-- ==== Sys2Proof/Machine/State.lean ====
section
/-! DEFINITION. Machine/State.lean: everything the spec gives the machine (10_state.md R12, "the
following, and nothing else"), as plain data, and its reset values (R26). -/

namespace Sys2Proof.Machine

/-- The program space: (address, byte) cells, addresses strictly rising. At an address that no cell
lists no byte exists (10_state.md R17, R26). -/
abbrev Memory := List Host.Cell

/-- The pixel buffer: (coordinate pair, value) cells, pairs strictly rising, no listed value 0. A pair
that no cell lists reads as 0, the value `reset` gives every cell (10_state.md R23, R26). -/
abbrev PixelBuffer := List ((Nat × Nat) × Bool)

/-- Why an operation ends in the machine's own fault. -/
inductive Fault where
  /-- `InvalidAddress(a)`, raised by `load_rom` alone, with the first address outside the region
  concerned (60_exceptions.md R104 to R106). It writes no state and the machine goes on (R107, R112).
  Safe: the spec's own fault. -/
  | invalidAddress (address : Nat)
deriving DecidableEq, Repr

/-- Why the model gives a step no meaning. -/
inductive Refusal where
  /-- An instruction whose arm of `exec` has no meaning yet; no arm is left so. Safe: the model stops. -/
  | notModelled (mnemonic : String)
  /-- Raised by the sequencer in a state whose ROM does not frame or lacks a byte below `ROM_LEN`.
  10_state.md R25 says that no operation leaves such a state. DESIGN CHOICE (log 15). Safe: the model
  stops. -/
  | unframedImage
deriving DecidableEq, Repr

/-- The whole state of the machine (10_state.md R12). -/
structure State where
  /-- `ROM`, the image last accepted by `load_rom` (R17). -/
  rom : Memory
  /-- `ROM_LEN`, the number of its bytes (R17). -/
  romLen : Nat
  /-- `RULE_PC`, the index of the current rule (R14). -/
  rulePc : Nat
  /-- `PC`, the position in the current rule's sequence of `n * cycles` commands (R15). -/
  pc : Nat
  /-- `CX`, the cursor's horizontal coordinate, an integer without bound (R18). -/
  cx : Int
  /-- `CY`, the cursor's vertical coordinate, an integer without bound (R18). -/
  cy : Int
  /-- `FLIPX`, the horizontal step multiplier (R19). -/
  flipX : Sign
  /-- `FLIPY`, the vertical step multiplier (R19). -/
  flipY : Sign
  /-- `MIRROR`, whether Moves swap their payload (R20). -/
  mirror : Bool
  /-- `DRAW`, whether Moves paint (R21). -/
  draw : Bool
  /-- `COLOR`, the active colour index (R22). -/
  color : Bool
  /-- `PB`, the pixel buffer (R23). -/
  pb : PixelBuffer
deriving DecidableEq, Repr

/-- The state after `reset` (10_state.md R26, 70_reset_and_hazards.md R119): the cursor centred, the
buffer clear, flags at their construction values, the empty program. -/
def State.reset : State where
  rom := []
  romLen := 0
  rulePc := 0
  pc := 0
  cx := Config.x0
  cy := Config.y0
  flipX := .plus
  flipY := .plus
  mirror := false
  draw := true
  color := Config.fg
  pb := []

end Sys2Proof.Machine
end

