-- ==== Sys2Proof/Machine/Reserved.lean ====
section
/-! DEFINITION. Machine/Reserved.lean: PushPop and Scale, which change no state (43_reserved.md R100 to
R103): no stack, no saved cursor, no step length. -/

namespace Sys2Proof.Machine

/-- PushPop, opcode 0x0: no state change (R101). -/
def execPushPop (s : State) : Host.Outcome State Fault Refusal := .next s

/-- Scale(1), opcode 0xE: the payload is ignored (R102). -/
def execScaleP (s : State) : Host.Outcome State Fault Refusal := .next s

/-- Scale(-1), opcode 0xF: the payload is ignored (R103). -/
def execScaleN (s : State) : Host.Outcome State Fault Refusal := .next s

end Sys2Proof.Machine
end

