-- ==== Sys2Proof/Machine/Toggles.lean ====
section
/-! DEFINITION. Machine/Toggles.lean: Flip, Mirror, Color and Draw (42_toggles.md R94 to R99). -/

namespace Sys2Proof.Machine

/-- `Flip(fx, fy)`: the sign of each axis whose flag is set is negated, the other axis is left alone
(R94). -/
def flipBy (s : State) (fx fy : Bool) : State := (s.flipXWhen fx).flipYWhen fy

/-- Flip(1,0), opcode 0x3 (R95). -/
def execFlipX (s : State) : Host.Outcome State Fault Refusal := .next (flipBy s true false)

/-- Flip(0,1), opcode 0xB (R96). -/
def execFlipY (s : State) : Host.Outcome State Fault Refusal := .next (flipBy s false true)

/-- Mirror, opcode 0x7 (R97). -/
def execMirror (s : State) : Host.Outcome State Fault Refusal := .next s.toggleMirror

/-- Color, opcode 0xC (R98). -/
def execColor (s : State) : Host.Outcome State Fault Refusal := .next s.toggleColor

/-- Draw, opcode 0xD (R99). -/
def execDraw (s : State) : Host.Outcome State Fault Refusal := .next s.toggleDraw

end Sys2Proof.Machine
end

※

Your goal:
For every line in the listing above that mentions the word "strictly", make a copy.

Task response:
/-- The program space: (address, byte) cells, addresses strictly rising. At an address that no cell
/-- The pixel buffer: (coordinate pair, value) cells, pairs strictly rising, no listed value 0. A pair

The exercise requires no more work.